Simpson’s southern drawl yelps and calls, bouncing and skating along with the syncopated rhythm. His voice makes you want to sing along while the music practically begs you to get on the dance floor and try your damnedest to work the animated choreography line dance, which is top-notch. The song itself is Simpson at his typical rebellious bent, only this time the lyrics aren’t set to a crooning country tune, but something that wouldn’t be out of line in the Earth, Wind & Fire catalogue.
Well now everybody’s worried ‘bout a good look
But they need to be worried ‘bout a good hook
Attacking record companies’ adoration of the facile at the expense of real meat and guts artistry isn’t the only subject of his ire. Simpson also turns the critical mirror back at himself, the push/pull of fame and all the troubles that come with it. As Chrissie Hynde sang, “How much did you get for your soul?”
Why you gettin’ pissed ‘cause we’re getting discovered
Are you talking all this shit just to get on the cover
Simpson famously rebelled against every label the label or critics gave him. One of those labels being rebel country. So it’s fitting that Simpson’s next move would be to produce a blazing, guitar god rock album instead of the alt country croonings that made him famous. But he knows the risks.

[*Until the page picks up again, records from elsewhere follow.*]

-- ==== Sys2Proof/Syntax.lean ====
section
/-! DEFINITION. The commands of the module: one constructor per row of the operation table, with the operands a sender
gives (addresses, values, measured bits, times that the environment decides), and the types of those operands. -/
namespace Sys2Proof

/-- R21: the masters of the crossbar: the stewards, the reckoners, a DMA channel, the link receivers (with the TAG of the far
request, R396), Ethernet, the host
port, the debug port and the block port (writes, or the scrub's reads). -/
inductive Master where
  | steward (n : Fin 2)
  | reckoner (n : Fin 4)
  | dma (ch : Fin 32)
  | link (l : Fin 4) (tag : BitVec 6)
  | eth
  | host
  | debug
  | block
  | scrub
  deriving DecidableEq, Repr

/-- R6, R12, R21: an access: its address, its size as a power of two (1, 2, 4 or 8 bytes), and the data of a write. -/
structure Access where
  addr : Word
  size : Fin 4
  write : Option (BitVec 64)
  deriving DecidableEq, Repr

/-- R62: the two PLLs. -/
inductive PllSel where
  | sys | sync
  deriving DecidableEq, Repr

/-- R73, R496: the supply voltage of a clock-output or pad bank, as sensed. -/
inductive Supply where
  | v18 | v25 | v33 | none
  deriving DecidableEq, Repr

/-- R99: the health faults of a modulator input. -/
inductive HealthKind where
  | clkloss | stuck | manv
  deriving DecidableEq, Repr

/-- R196: the shadow registers of PWM: a carrier's period; a leg's compares and phase offset. -/
inductive Shadow where
  | per (c : Fin 8)
  | cmpa (n : Fin 48)
  | cmpb (n : Fin 48)
  | ofs (n : Fin 48)
  deriving DecidableEq, Repr

/-- R204: the force events that map to domains: a MODIN force line (2n high, 2n + 1 low of input n), a FLTIN pin, a PROT
block line. -/
inductive ForceEvent where
  | modin (e : Fin 112)
  | fltin (i : Fin 8)
  | prot (l : Fin 2)
  deriving DecidableEq, Repr

/-- R262: the configuration registers of a DC input whose writes may be refused. -/
inductive DcCfgReg where
  | cfg | legsLo | legsHi
  deriving DecidableEq, Repr

/-- R130: an instruction of format R: PRED, E, RD, RA, RB and the bits [2:0]. -/
structure RForm where
  pred : BitVec 4
  e : Bool
  rd : BitVec 4
  ra : BitVec 4
  rb : BitVec 4
  res : BitVec 3
  deriving DecidableEq, Repr

/-- R130: an instruction of format I: PRED, RD, RA, IMM, and the extension word if E = 1. -/
structure IForm where
  pred : BitVec 4
  rd : BitVec 4
  ra : BitVec 4
  imm : BitVec 13
  ext : Option Word
  deriving DecidableEq, Repr

/-- R130: an instruction of format M: PRED, RD, AB, AM, OFS, and the extension word if E = 1. -/
structure MForm where
  pred : BitVec 4
  rd : BitVec 4
  ab : Fin 8
  am : BitVec 2
  ofs : BitVec 12
  ext : Option Word
  deriving DecidableEq, Repr

/-- R130, R146: an instruction of format C. -/
structure CForm where
  pred : BitVec 4
  e : Bool
  w : Fin 4
  d : Fin 16
  ac : Fin 8
  ax : Fin 8
  ix : BitVec 2
  ic : Bool
  res : BitVec 3
  deriving DecidableEq, Repr

/-- R130: an instruction of format B: PRED, OFF, and the extension word if E = 1. -/
structure BForm where
  pred : BitVec 4
  off : BitVec 21
  ext : Option Word
  deriving DecidableEq, Repr

/-- R130, R150: an instruction of format L. -/
structure LForm where
  pred : BitVec 4
  e : Bool
  lc : Fin 2
  cr : Bool
  stop : BitVec 11
  count : BitVec 8
  deriving DecidableEq, Repr

/-- R130, R151: an instruction of format S. -/
structure SForm where
  pred : BitVec 4
  e : Bool
  rd : Fin 16
  p : Fin 4
  res : BitVec 6
  cr : Bool
  ch : BitVec 8
  deriving DecidableEq, Repr

/-- R155, R363: a register of a core, as the debug port names it, or the enable of its BKPT. -/
inductive CoreReg where
  | d (n : Fin 16)
  | a (n : Fin 8)
  | w (n : Fin 4)
  | p (n : Fin 4)
  | lc (n : Fin 2)
  | sys (n : BitVec 6)
  | pc
  | bkpt
  deriving DecidableEq, Repr

/-- R84: what a modulator's line carries in one MCLK period, from its reference edge on: its level in each step of 312.5 ps
(bit i: the ith step), and in Manchester mode its levels before (bit 1) and after (bit 0) the middle of the cell. -/
structure MdatPeriod where
  levels : BitVec 640
  cell : BitVec 2
  deriving DecidableEq, Repr

/-- An event at an input, a link or a leg, or of a kind: where it is, and what is seen there. -/
structure Seen (ι α : Type) where
  site : ι
  what : α
  deriving DecidableEq, Repr

/-- A level that a pin takes, and how long it has held it, in the unit of its filter. -/
structure HeldLevel where
  level : Bool
  held : Nat
  deriving DecidableEq, Repr

/-- R197: the carriers that a write of LOADALL names, and whether it lands in the cycle of another landing. -/
structure LoadallMask where
  mask : BitVec 8
  same : Bool
  deriving DecidableEq, Repr

/-- R237–R243: the readings of one grid-point update, channels 0–38. The spec gives what each of them is to within an error
(R240), and the tracker's angle and frequency (5, 6) while it settles not at all; the readings say which of the values
that it leaves open the module takes. -/
structure GridUpdate where
  value : Vector Word 39
  deriving DecidableEq, Repr

/-- R295–R297: what feeds a metering point's sample at one instant: what the line of each channel (VA, VB, VC, IA, IB, IC,
IN) has carried, up to 93.75 µs after the instant, the oldest period first; and the channels that a stop of MCLK or a
health fault of that time after the instant spoils. -/
structure MeterSample where
  lines : Vector (List MdatPeriod) 7
  spoilt : BitVec 7
  deriving DecidableEq, Repr

/-- R390: what a lane's margin scan sees: for each equaliser setting, the sampling steps with an error (bit i: step i). -/
structure LaneScan where
  errors : Vector (BitVec 64) 16
  deriving DecidableEq, Repr

/-- R389: why training fails: no forwarded clock, or, with the margin scans made, an eye too narrow or no READY. -/
inductive TrainFail where
  | clock
  | scanned (lane0 lane1 : LaneScan)
  deriving DecidableEq, Repr

/-- R391, R393: the bits that the two data lanes carry in one cell slot, first bit first, scrambled and stuffed. -/
structure LaneBits where
  lane0 : List Bool
  lane1 : List Bool
  deriving DecidableEq, Repr

/-- R483: what telemetry measures each millisecond: die temperatures in 0.01 °C, VIN, CHOLD and the VIO supplies in mV,
and the crossbar share of the background work in 0.01 %. -/
structure Telemetry where
  temps : Vector Word 4
  vin : BitVec 16
  chold : BitVec 16
  vio : Vector (BitVec 16) 8
  share : BitVec 10
  deriving DecidableEq, Repr

/-- R484: what the scrub finds in a word. -/
inductive ScrubFind where
  | clean | single | double
  deriving DecidableEq, Repr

Well now, how you gonna eat when you’re biting the hand
Well you know they don’t like it when you take a stand
Musically, the song speaks out of both sides of its mouth: dark and bright, the booty-shaking and the roof-raising, elation and destruction. It’s as colorful as the multi-hued spotlights of the club. I have the song forever cued up on Netflix. I watch/dance/listen to the track often, then rewind it back to its beginning so it’s ready for the next time I need a little disco pick-me-up.

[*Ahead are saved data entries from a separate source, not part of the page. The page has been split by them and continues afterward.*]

-- ==== Sys2Proof/Machine/RegMap.lean ====
section
/-! DEFINITION. The register map of every block: for each register of the spec's register tables its address
(`Reg`), its fields (`Fd`), the event counter of each write-one-to-clear flag (`Ev`, R9), and one access row
(`RegRow`) per register kind, from which the generic register access of R7, R8 and R10 is computed. -/
namespace Sys2Proof.Machine

/-- A field of a register: the register's address, the field's least significant bit and its width. -/
structure Fld where
  addr : Nat
  lo : Nat
  w : Nat
  deriving DecidableEq, Repr

/-- R9: a W1C flag with the address of its saturating event counter. -/
structure EvFlag where
  addr : Nat
  bit : Nat
  cnt : Nat
  deriving DecidableEq, Repr

/-- What a read does besides returning the value (R7): nothing, clear the register (a saturating counter), or latch
the high word into the HI register four bytes above (a count's or stamp's LO register). -/
inductive ReadKind where
  | plain | clear | latch
  deriving DecidableEq, Repr

/-- One register kind: address `base + s1*i + s2*j + s3*l` for `i < n1`, `j < n2`, `l < n3`; its reset value; the masks of its RW, W1C,
W1S and RWL bits; what a read does. A write changes RW and W1C bits only; W1S bits command, and RWL bits change only at a
consent switch-over (R8). -/
structure RegRow where
  base : Nat
  s1 : Nat
  n1 : Nat
  s2 : Nat
  n2 : Nat
  s3 : Nat
  n3 : Nat
  reset : Nat
  rw : Nat
  w1c : Nat
  w1s : Nat
  rwl : Nat
  rd : ReadKind
  deriving DecidableEq, Repr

Simpson wanted to capture the feeling he and his band got when they played live, when they went back to their hotel room and just jammed. “A Good Look” is like most of the songs on Sound & Fury. It sounds like guys getting away with something. Stealing a little bit of hip-hop here, taking some house there. Then showing off what they’re going to do with what they pilfered. “A Good Look” is like the muscle car the samurai chick drives. It’s fast, it’s mean, and it’s not meant to sit in the driveway. It wants to move. So will you.